\documentclass[11pt]{article}
\usepackage[mtbold]{mathtime}
\usepackage{graphics}
\input{page}

\newcommand{\defn}[1]{\textbf{\textit{#1}}}
\newcommand{\subheading}[1]{\subsubsection*{#1}}

\begin{document}

\title{Intermediate-Level Issues in \LaTeX2e}
\author{}
\date{}

\maketitle

\listoffigures

\subheading{Defining commands}

Section 3.4.1 of Lamport spends a lot of space on dealing with curly
braces in macro definitions.  Luckily, that is rarely an issue in
practice.

I usually use \verb`\newcommand` to define a macro.  If it already
exists, and you want to redefine it, use \verb`\renewcommand`.  If
there are parameters, you specify how many by a
square-bracket-enclosed argument.  Then come a pair of curly braces
with the body of the macro definition.  The arguments are indicated by
\verb`#1`, \verb`#2`, etc.

I won't say much else about defining macros, except that the ifthen
package, documented by Lamport in Section~C.8.5 is great on paper, but
it just doesn't work for me.  I end up using the raw \TeX{} commands
for conditional compilation.  I'm not going to go into them here, but
feel free to ask about them.

\subheading{Defining environments and theorem-like environments}

Sections 3.4.2 and~3.4.3 of Lamport are pretty straightforward.

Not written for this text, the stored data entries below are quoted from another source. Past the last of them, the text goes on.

-- ==== Sys2Proof/WellFormed.lean ====
section
/-! DEFINITION. What a command or event must be for the device ever to meet it: a message of at most 1024 bytes with a
payload of whole words (R98), stamps of 64 bits (R9), and operands of the width that the spec gives them. -/

namespace Sys2Proof

/-- A stamp of 64 bits (R9). -/
abbrev stampOk (t : Nat) : Prop := t < 2 ^ 64

/-- A header (R95, R98): one of eight slots, whole payload words up to 1004 bytes, stamps of 64 bits. -/
abbrev Hdr.wf (h : Hdr) : Prop := h.slot < 8 ∧ h.length ≤ 1004 ∧ h.length % 4 = 0 ∧ stampOk h.ct ∧ stampOk h.stamp

/-- A data-port access carries as many bytes as its width says. -/
abbrev DpAccess.wf (a : DpAccess) : Prop := a.write.all (fun b => decide (b.length = a.width)) = true

/-- A frame as received: a line burst has whole blocks of bits, and an Ethernet payload at most 1500 bytes (R398, R400). -/
abbrev FrameIn.wf (f : FrameIn) : Prop :=
  match f.form with
  | .line _ _ _ baud => baud.length ≤ 65536
  | .phy _ _ _ payload => payload.length ≤ 1500

/-- A lease or health message of R440: its two stamps. -/
abbrev LeaseMsg.wf (m : LeaseMsg) : Prop := stampOk m.instant ∧ stampOk m.stamp

/-- The cycles of a run fit the counter that reports them (R332). -/
abbrev TaskIn.wf (x : TaskIn) : Prop := x.cycles < 2 ^ 32

/-- Whether a command or event is well formed. -/
abbrev Instr.wf (i : Instr) : Prop :=
  match i with
  | .echo h p => h.wf ∧ p.data.length = h.length
  | .getNotices h _ => h.wf
  | .setHostWatchdog h _ => h.wf
  | .setMode h _ => h.wf
  | .setWake h _ => h.wf
  | .setDomains h _ => h.wf
  | .getPowerState h => h.wf
  | .getBootReport h => h.wf
  | .getFuses h => h.wf
  | .advanceRollback h => h.wf
  | .deviceReset h _ => h.wf
  | .bootImage h _ => h.wf
  | .fuseProgram h _ => h.wf
  | .setTiming h _ => h.wf
  | .setPolicy h _ => h.wf
  | .maintRead h _ => h.wf
  | .runSelftest h _ => h.wf
  | .selftestDone t _ => stampOk t
  | .configArm h _ => h.wf
  | .setJointLimits h _ => h.wf
  | .setScaling h _ => h.wf
  | .appendJointMove h p => h.wf ∧ p.targets.length ≤ 12
  | .appendCartMove h _ => h.wf
  | .stopArms h _ => h.wf
  | .resumeArms h _ => h.wf
  | .flushQueue h _ => h.wf
  | .getArmState h _ => h.wf
  | .configJointSlot h _ => h.wf
  | .configArmSlot h _ => h.wf
  | .configCurrentSlot h _ => h.wf
  | .setArmTarget h p => h.wf ∧ p.target.length ≤ 6
  | .loadBank h p => h.wf ∧ p.record.length ≤ 1000
  | .loadBankBlock h _ => h.wf
  | .copyBank h => h.wf
  | .swapBanks h _ => h.wf
  | .setSlotMode h _ => h.wf
  | .getSlotState h _ => h.wf
  | .startInjection h p => h.wf ∧ p.block.length ≤ 72
  | .stopInjection h _ => h.wf
  | .getInjectionState h _ => h.wf
  | .setRetuneBounds h _ => h.wf
  | .identResult t _ => stampOk t
  | .retune t _ => stampOk t
  | .defineProblem h _ => h.wf
  | .removeProblem h _ => h.wf
  | .setProblemInput h p => h.wf ∧ p.words.length ≤ 250
  | .getProblemResult h _ => h.wf
  | .getProblemDescriptor h _ => h.wf
  | .getLaneState h _ => h.wf
  | .configSeparation h _ => h.wf
  | .definePan h _ => h.wf
  | .setParamSet h _ => h.wf
  | .loadSafetyKinematics h _ => h.wf
  | .loadCapsules h _ => h.wf
  | .loadPairs h _ => h.wf
  | .loadIsland h _ => h.wf
  | .setObjectSource h _ => h.wf
  | .setPanPlanner h p => h.wf ∧ p.weights.length ≤ 12
  | .getPanState h _ => h.wf
  | .getPairResult h _ => h.wf
  | .getObjectState h _ => h.wf
  | .configMotionPort h p => h.wf ∧ (p.cmd.length ≤ 4 ∧ p.offsets.length ≤ 6 ∧ p.mount.length ≤ 4)
  | .configDeck h p => h.wf ∧ p.lever.length ≤ 6
  | .setVessel h _ => h.wf
  | .defineLoadFrame h _ => h.wf
  | .setDeckLimits h _ => h.wf
  | .configBallast h p => h.wf ∧ p.tanks.length ≤ 249
  | .setBallastBounds h _ => h.wf
  | .declareLift h p => h.wf ∧ p.centres.length ≤ 6
  | .closeLift h _ => h.wf
  | .sendBallastRequest h p => h.wf ∧ p.dm.length ≤ 249
  | .getDeckState h => h.wf
  | .getHeelState h _ => h.wf
  | .loadKernel h _ => h.wf
  | .removeKernel h _ => h.wf
  | .runKernel h _ => h.wf
  | .assignVendor h _ => h.wf
  | .getCoreState h _ => h.wf
  | .getKernelState h _ => h.wf
  | .setTrace h _ => h.wf
  | .traceMark h _ => h.wf
  | .getDispatchState h => h.wf
  | .getEventEntry h _ => h.wf
  | .cancelTask h _ => h.wf
  | .configChannel h _ => h.wf
  | .configCapture h _ => h.wf
  | .setTriggers h p => h.wf ∧ p.conds.length ≤ 12
  | .arm h => h.wf
  | .disarm h => h.wf
  | .forceTrigger h => h.wf
  | .getCaptureState h => h.wf
  | .configStep h _ => h.wf
  | .configChopper h _ => h.wf
  | .getRateState h _ => h.wf
  | .configPwmGroup h _ => h.wf
  | .setPwmDuty h _ => h.wf
  | .clearTrip h _ => h.wf
  | .getPwmState h _ => h.wf
  | .configBrake h _ => h.wf
  | .getBrakeState h _ => h.wf
  | .configBusChannel h _ => h.wf
  | .configDriveProfile h _ => h.wf
  | .driveParam h p => h.wf ∧ p.data.length ≤ 992
  | .getBusStats h _ => h.wf
  | .loadSchedule h _ => h.wf
  | .configSync h _ => h.wf
  | .grantSpare h _ => h.wf
  | .releaseSlot h _ => h.wf
  | .getScheduleEntry h _ => h.wf
  | .getSyncState h _ => h.wf
  | .configHierarchy h _ => h.wf
  | .configPair h _ => h.wf
  | .arbitratePair h _ => h.wf
  | .dissolvePair h _ => h.wf
  | .releaseLease h _ => h.wf
  | .setExport h p => h.wf ∧ (p.capsules.length ≤ 16 ∧ p.pose.length ≤ 7)
  | .getPairState h => h.wf
  | .getHierarchyState h => h.wf
  | .configSinPair h _ => h.wf
  | .configStops h _ => h.wf
  | .configSls h p => h.wf ∧ (p.vSls.length ≤ 128 ∧ p.cSls.length ≤ 16)
  | .configStoEdm h _ => h.wf
  | .configSbc h _ => h.wf
  | .configSafetyConn h _ => h.wf
  | .configSsmReaction h _ => h.wf
  | .getSetCheck h => h.wf
  | .commitSet h _ => h.wf
  | .discardChanges h => h.wf
  | .loadSetImage h _ => h.wf
  | .saveSetImage h _ => h.wf
  | .brakeTest h _ => h.wf
  | .getSafetyState h => h.wf
  | .getConnState h _ => h.wf
  | .setFaultPolicy h _ => h.wf
  | .retireChannel h _ => h.wf
  | .clearRetirement h _ => h.wf
  | .getChannelState h _ => h.wf
  | .getJournalState h => h.wf
  | .journalMark h _ => h.wf
  | .mbxSlotWrite t _ offset data => stampOk t ∧ offset + data.length ≤ 0x400
  | .mbxOutDbRelease t _ => stampOk t
  | .ctLatchRead t => stampOk t
  | .dpDataAccess t a => stampOk t ∧ a.wf
  | .dpBurstAccess t _ => stampOk t
  | .dpErrClear t _ => stampOk t
  | .irqStatClear t _ => stampOk t
  | .irqEnWrite t _ => stampOk t
  | .msiEnable t => stampOk t
  | .healthClear t _ => stampOk t
  | .registerWrite t offset _ => stampOk t ∧ offset.toNat % 4 = 0
  | .extest t => stampOk t
  | .samplePreload t => stampOk t
  | .rstNLow t _ => stampOk t
  | .boot t b => stampOk t ∧ b.durationCt < 2 ^ 64
  | .pwrgoodLow t _ => stampOk t
  | .powerOn => True
  | .vddCoreLoss t => stampOk t
  | .vddAonFall t => stampOk t
  | .lockstepMismatch t => stampOk t
  | .watchdogLapse t => stampOk t
  | .xclkMissing t lastEdge => stampOk t ∧ lastEdge ≤ t
  | .perstNLow t => stampOk t
  | .wakeEvent t w => stampOk t ∧ w.boot.durationCt < 2 ^ 64
  | .domainWake t _ => stampOk t
  | .domainStop t _ => stampOk t
  | .boundary t _ => stampOk t
  | .midPeriod t => stampOk t
  | .quarterPoint t _ _ => stampOk t
  | .taskRelease t _ => stampOk t
  | .taskDispatch t => stampOk t
  | .taskComplete t _ x => stampOk t ∧ x.wf
  | .taskDeadline t => stampOk t
  | .backpressureRelease t _ => stampOk t
  | .traceRecordWrite t => stampOk t
  | .ikMissLimit t _ => stampOk t
  | .feedbackMissLimit t _ => stampOk t
  | .problemRunEnd t _ mismatches => stampOk t ∧ mismatches.length ≤ 2 ∧ ∀ u ∈ mismatches, stampOk u
  | .problemDeadline t _ pos => stampOk t ∧ pos.complete < 65536 ∧ pos.mism.length ≤ 1 ∧ ∀ u ∈ pos.mism, stampOk u
  | .laneTest t _ _ => stampOk t
  | .separationInputsComplete t => stampOk t
  | .sepMonitorDecision t => stampOk t
  | .passOverrun t => stampOk t
  | .islandDecision t => stampOk t
  | .msnDrdyEdge t _ => stampOk t
  | .motionReadDone t _ data copy => stampOk t ∧ data.length ≤ 64 ∧ copy.length ≤ 64
  | .motionPortSilence t _ => stampOk t
  | .deckInvalidTimeout t => stampOk t
  | .loadFrameStale t => stampOk t
  | .ballastStatusStale t => stampOk t
  | .coreInterrupt t _ _ => stampOk t
  | .kernelBudget t _ _ => stampOk t
  | .syncFrame t f => stampOk t ∧ f.wf
  | .feedbackFrame t f => stampOk t ∧ f.wf
  | .safetyContainer t f => stampOk t ∧ f.wf
  | .paramResponse t f => stampOk t ∧ f.wf
  | .appFrame t f => stampOk t ∧ f.wf
  | .claimFrame t f => stampOk t ∧ f.wf
  | .dataFrame t f => stampOk t ∧ f.wf
  | .bucketDecay t ch => stampOk t ∧ ch.toNat / 256 ≤ 0x0A
  | .slotTransmit t _ _ _ => stampOk t
  | .syncCorrection t _ => stampOk t
  | .listenTimeout t _ => stampOk t
  | .backoffEnd t _ => stampOk t
  | .phyLinkPoll t _ _ => stampOk t
  | .workerLost t _ => stampOk t
  | .leaseGrant t m => stampOk t ∧ m.wf
  | .leaseRefuse t m => stampOk t ∧ m.wf
  | .leaseRequestMsg t m => stampOk t ∧ m.wf
  | .leaseHealthMsg t m => stampOk t ∧ m.wf
  | .leaseReleaseMsg t m => stampOk t ∧ m.wf
  | .arbiterDecision t _ => stampOk t
  | .leaseExpiry t => stampOk t
  | .mirrorLinkUp t _ _ => stampOk t
  | .mirrorPart t _ => stampOk t
  | .mirrorAck t _ _ => stampOk t
  | .mirrorNack t _ _ => stampOk t
  | .mirrorRelease t => stampOk t
  | .mirrorLate t => stampOk t
  | .hostWatchdog t => stampOk t
  | .sealAccepted t _ _ => stampOk t
  | .sinChange t _ _ => stampOk t
  | .sinDiscrepancy t _ => stampOk t
  | .stoFbMismatch t => stampOk t
  | .stoTestPulse t _ _ => stampOk t
  | .edmMismatch t => stampOk t
  | .permitLapse t => stampOk t
  | .crossMismatch t since => stampOk t ∧ since ≤ t
  | .connectionFailed t _ => stampOk t
  | .ss1TimeExpiry t => stampOk t
  | .stopDeadline t => stampOk t
  | .brakeTestPhase t => stampOk t
  | .brakeTestDue t _ => stampOk t
  | .brakePullInEnd t _ => stampOk t
  | .brkFbChange t _ _ => stampOk t
  | .brakeFbLate t _ => stampOk t
  | .tripNFall t _ _ => stampOk t
  | .pwmCarrierCycle t _ _ => stampOk t
  | .pwmCoarse t _ _ => stampOk t
  | .stepPulse t _ _ => stampOk t
  | .chopIsnsHigh t _ _ => stampOk t
  | .chopBlankEnd t _ _ _ => stampOk t
  | .chopOffTimeEnd t _ _ => stampOk t
  | .chopOnTimeLimit t _ _ => stampOk t
  | .holdDelay t _ => stampOk t
  | .sdInputSilence t _ => stampOk t
  | .pinChannelChange t _ p => stampOk t && stampOk p.since
  | .skimRecordStore t => stampOk t
  | .postTimeExpiry t => stampOk t
  | .armLineFall t => stampOk t
  | .armLineRise t => stampOk t
  | .fireLineFall t => stampOk t
  | .firePulseEnd t => stampOk t
  | .journalWrite t => stampOk t
  | .mbxInDbRing t _ => stampOk t
  | .maintMsgUpdateDr t m => stampOk t ∧ m.length = 1028
  | .stoFbChange t _ _ => stampOk t
  | .edmInChange t _ _ => stampOk t
  | .pwmCoarseClear t _ _ => stampOk t
  | .analogThresholdChange t _ _ => stampOk t
  | .chopRefPwmPeriod t _ _ => stampOk t

end Sys2Proof
end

One question that often comes up is whether to draw numbers for
theorems, lemmas, corollaries from one big pool or instead number
theorems separately from everything else, lemmas separately from
everything else, etc.  In other words, should a paper have
\begin{itemize}

\item Lemma~1, Lemma~2, Theorem~3, Corollary~4, Lemma~5, \ldots, or

\item Lemma~1, Lemma~2, Theorem~1, Corollary~1, Lemma~3, \ldots ?

\end{itemize}

Although you can make a decent argument for either way, I favor the
one-big-pool approach (i.e., the first way above).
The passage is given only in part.